### REQUIREMENT
In the listing below, the answer starts at the line that has "32 bytes. -/" and stops after the line that has "0x45 | .device => 0x46"; please repeat that part exactly and nothing more.

=====

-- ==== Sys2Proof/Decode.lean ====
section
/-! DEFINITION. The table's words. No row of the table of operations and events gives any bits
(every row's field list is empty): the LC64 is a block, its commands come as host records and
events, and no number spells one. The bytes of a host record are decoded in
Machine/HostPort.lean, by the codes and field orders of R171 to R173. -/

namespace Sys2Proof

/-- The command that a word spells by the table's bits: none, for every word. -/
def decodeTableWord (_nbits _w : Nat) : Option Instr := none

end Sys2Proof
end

=====

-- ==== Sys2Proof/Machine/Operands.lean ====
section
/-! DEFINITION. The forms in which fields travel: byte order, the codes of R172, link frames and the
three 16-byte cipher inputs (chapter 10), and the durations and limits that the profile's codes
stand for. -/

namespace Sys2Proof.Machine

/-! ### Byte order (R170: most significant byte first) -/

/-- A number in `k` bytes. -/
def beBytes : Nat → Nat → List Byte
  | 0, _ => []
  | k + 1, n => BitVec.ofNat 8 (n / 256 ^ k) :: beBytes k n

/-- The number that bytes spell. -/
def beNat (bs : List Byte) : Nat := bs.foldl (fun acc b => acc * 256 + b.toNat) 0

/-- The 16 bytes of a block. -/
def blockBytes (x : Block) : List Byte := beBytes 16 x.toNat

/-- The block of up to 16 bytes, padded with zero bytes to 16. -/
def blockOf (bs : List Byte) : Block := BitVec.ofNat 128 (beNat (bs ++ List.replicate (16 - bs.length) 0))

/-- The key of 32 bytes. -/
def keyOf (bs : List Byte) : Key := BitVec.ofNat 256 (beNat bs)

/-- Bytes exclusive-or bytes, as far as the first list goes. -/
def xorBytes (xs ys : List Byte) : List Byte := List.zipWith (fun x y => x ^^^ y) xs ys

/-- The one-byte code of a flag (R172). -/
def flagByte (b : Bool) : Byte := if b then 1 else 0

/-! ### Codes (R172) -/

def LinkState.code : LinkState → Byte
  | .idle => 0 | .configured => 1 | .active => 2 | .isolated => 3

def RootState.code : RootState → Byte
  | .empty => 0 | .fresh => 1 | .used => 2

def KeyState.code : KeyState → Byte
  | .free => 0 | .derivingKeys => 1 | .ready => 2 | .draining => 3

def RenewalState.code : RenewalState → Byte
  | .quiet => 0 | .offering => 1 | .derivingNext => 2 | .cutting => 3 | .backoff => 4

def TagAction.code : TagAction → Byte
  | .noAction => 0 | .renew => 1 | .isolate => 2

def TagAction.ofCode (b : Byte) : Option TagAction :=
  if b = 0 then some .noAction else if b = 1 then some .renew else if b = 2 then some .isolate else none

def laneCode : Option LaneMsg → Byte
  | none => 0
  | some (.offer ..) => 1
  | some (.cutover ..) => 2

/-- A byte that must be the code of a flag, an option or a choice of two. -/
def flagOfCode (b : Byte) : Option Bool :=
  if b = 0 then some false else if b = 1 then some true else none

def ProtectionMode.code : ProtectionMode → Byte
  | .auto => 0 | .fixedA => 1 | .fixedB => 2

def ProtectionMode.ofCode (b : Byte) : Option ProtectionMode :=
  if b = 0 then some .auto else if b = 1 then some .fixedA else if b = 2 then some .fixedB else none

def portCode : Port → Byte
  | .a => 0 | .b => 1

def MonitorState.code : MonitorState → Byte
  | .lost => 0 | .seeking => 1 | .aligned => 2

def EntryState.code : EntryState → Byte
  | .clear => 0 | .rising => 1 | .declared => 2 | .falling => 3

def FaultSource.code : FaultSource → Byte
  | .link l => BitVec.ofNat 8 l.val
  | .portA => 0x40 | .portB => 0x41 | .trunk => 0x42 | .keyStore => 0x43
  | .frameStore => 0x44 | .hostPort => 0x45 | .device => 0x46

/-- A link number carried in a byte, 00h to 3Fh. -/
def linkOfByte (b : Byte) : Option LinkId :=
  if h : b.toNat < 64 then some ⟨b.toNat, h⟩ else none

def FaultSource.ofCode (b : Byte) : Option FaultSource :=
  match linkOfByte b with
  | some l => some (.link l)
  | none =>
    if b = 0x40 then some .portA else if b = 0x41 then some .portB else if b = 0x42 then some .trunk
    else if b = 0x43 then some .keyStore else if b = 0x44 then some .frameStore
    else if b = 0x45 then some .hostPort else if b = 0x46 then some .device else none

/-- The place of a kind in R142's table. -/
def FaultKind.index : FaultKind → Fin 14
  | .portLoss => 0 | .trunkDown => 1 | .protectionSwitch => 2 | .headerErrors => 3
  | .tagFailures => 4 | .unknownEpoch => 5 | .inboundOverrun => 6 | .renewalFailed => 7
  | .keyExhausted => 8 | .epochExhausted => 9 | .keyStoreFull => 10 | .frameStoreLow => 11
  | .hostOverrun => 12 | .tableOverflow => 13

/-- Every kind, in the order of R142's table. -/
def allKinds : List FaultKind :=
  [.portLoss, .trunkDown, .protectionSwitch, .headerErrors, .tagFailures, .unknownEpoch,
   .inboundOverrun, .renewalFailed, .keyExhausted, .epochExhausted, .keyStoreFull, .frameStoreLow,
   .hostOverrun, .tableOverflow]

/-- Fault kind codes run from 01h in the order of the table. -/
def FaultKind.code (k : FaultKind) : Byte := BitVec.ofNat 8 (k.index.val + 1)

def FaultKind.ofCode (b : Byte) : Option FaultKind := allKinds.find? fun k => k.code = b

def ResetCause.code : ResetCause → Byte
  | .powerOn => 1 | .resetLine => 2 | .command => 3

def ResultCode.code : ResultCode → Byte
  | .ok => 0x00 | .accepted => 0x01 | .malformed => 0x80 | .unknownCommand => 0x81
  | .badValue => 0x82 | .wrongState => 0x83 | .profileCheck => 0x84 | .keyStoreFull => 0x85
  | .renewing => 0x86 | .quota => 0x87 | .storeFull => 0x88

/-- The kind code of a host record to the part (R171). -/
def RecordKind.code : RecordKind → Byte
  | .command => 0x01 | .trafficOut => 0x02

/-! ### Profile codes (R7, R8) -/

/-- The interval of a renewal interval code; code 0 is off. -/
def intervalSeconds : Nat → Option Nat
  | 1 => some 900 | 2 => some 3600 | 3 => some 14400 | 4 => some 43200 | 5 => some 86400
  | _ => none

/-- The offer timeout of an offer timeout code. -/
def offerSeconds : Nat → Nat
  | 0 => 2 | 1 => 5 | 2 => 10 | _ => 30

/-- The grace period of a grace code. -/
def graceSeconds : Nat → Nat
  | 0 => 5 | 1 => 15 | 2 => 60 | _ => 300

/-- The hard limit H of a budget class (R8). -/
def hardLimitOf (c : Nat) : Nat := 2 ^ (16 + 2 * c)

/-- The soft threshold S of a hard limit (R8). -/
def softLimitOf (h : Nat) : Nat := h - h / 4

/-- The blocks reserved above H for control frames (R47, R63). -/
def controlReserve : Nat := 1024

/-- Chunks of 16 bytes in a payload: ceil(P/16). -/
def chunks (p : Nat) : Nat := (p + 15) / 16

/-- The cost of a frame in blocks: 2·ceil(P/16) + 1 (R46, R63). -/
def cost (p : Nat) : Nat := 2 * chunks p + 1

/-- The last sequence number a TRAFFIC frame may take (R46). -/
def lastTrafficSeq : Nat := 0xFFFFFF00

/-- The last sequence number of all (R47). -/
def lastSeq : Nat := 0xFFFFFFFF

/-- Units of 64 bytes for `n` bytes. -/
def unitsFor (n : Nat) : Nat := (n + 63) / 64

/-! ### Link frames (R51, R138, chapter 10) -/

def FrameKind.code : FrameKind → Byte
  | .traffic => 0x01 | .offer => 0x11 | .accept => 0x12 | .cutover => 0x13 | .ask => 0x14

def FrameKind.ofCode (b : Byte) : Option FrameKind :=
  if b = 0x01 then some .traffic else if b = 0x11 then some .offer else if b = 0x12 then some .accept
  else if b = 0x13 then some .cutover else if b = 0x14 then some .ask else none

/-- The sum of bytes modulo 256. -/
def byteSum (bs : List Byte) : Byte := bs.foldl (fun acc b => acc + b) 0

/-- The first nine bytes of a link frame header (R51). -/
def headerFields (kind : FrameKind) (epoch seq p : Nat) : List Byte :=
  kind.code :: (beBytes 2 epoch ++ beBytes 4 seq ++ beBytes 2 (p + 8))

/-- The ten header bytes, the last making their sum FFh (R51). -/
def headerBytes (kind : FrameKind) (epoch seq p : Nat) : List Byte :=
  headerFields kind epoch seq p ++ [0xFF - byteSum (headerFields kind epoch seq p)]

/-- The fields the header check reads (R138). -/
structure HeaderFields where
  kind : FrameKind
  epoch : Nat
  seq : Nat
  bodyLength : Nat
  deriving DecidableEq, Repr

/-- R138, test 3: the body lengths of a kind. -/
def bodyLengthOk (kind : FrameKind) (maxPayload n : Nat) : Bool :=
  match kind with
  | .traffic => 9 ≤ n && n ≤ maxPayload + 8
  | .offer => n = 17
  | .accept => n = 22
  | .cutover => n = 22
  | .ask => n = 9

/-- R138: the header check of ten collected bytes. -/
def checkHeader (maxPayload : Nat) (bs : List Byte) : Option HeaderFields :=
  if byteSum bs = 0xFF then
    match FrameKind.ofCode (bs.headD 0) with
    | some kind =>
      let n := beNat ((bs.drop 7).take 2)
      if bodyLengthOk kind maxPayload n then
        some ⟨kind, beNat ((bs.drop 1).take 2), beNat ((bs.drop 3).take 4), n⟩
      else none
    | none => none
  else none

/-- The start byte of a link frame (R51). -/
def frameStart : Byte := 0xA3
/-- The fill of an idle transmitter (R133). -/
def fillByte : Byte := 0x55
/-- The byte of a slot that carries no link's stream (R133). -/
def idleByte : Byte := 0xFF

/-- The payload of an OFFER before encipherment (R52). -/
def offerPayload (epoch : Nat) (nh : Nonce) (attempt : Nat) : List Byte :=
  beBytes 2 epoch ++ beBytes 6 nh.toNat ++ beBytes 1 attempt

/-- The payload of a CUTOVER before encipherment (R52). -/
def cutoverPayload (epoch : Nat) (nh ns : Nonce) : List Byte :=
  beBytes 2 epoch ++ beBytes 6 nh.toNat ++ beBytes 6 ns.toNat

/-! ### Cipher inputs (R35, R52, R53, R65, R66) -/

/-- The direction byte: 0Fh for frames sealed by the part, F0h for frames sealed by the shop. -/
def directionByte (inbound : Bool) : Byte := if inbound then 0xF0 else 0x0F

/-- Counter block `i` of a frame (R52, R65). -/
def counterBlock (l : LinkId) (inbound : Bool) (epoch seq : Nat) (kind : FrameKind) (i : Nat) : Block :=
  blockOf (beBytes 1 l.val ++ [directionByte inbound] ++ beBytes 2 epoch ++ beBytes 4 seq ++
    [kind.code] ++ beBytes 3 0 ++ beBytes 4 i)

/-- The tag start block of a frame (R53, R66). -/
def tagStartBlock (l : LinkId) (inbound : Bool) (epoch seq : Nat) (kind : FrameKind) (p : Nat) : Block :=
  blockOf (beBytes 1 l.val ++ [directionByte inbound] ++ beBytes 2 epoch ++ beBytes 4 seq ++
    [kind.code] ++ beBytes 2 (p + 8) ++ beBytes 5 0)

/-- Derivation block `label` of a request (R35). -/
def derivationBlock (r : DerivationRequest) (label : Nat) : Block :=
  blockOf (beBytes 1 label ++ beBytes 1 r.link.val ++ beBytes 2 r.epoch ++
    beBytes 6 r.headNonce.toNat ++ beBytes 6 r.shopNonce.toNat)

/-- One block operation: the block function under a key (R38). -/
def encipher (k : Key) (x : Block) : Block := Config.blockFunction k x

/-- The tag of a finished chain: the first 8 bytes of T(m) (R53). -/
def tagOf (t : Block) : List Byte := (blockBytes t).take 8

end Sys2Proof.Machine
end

=====

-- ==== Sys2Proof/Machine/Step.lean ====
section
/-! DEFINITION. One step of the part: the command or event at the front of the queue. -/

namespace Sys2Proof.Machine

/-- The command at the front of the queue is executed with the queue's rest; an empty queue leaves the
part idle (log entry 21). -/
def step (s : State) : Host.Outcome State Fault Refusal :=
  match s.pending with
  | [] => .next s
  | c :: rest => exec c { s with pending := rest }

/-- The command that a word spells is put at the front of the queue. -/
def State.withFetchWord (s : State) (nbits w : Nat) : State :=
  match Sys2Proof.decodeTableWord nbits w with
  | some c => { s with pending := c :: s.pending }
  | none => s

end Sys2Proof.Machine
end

=====

### EXERCISE RESPONSE
/-- The key of 32 bytes. -/
def keyOf (bs : List Byte) : Key := BitVec.ofNat 256 (beNat bs)

/-- Bytes exclusive-or bytes, as far as the first list goes. -/
def xorBytes (xs ys : List Byte) : List Byte := List.zipWith (fun x y => x ^^^ y) xs ys

/-- The one-byte code of a flag (R172). -/
def flagByte (b : Bool) : Byte := if b then 1 else 0

/-! ### Codes (R172) -/

def LinkState.code : LinkState → Byte
  | .idle => 0 | .configured => 1 | .active => 2 | .isolated => 3

def RootState.code : RootState → Byte
  | .empty => 0 | .fresh => 1 | .used => 2

def KeyState.code : KeyState → Byte
  | .free => 0 | .derivingKeys => 1 | .ready => 2 | .draining => 3

def RenewalState.code : RenewalState → Byte
  | .quiet => 0 | .offering => 1 | .derivingNext => 2 | .cutting => 3 | .backoff => 4

def TagAction.code : TagAction → Byte
  | .noAction => 0 | .renew => 1 | .isolate => 2

def TagAction.ofCode (b : Byte) : Option TagAction :=
  if b = 0 then some .noAction else if b = 1 then some .renew else if b = 2 then some .isolate else none

def laneCode : Option LaneMsg → Byte
  | none => 0
  | some (.offer ..) => 1
  | some (.cutover ..) => 2

/-- A byte that must be the code of a flag, an option or a choice of two. -/
def flagOfCode (b : Byte) : Option Bool :=
  if b = 0 then some false else if b = 1 then some true else none

def ProtectionMode.code : ProtectionMode → Byte
  | .auto => 0 | .fixedA => 1 | .fixedB => 2

def ProtectionMode.ofCode (b : Byte) : Option ProtectionMode :=
  if b = 0 then some .auto else if b = 1 then some .fixedA else if b = 2 then some .fixedB else none

def portCode : Port → Byte
  | .a => 0 | .b => 1

def MonitorState.code : MonitorState → Byte
  | .lost => 0 | .seeking => 1 | .aligned => 2

def EntryState.code : EntryState → Byte
  | .clear => 0 | .rising => 1 | .declared => 2 | .falling => 3

def FaultSource.code : FaultSource → Byte
  | .link l => BitVec.ofNat 8 l.val
  | .portA => 0x40 | .portB => 0x41 | .trunk => 0x42 | .keyStore => 0x43
  | .frameStore => 0x44 | .hostPort => 0x45 | .device => 0x46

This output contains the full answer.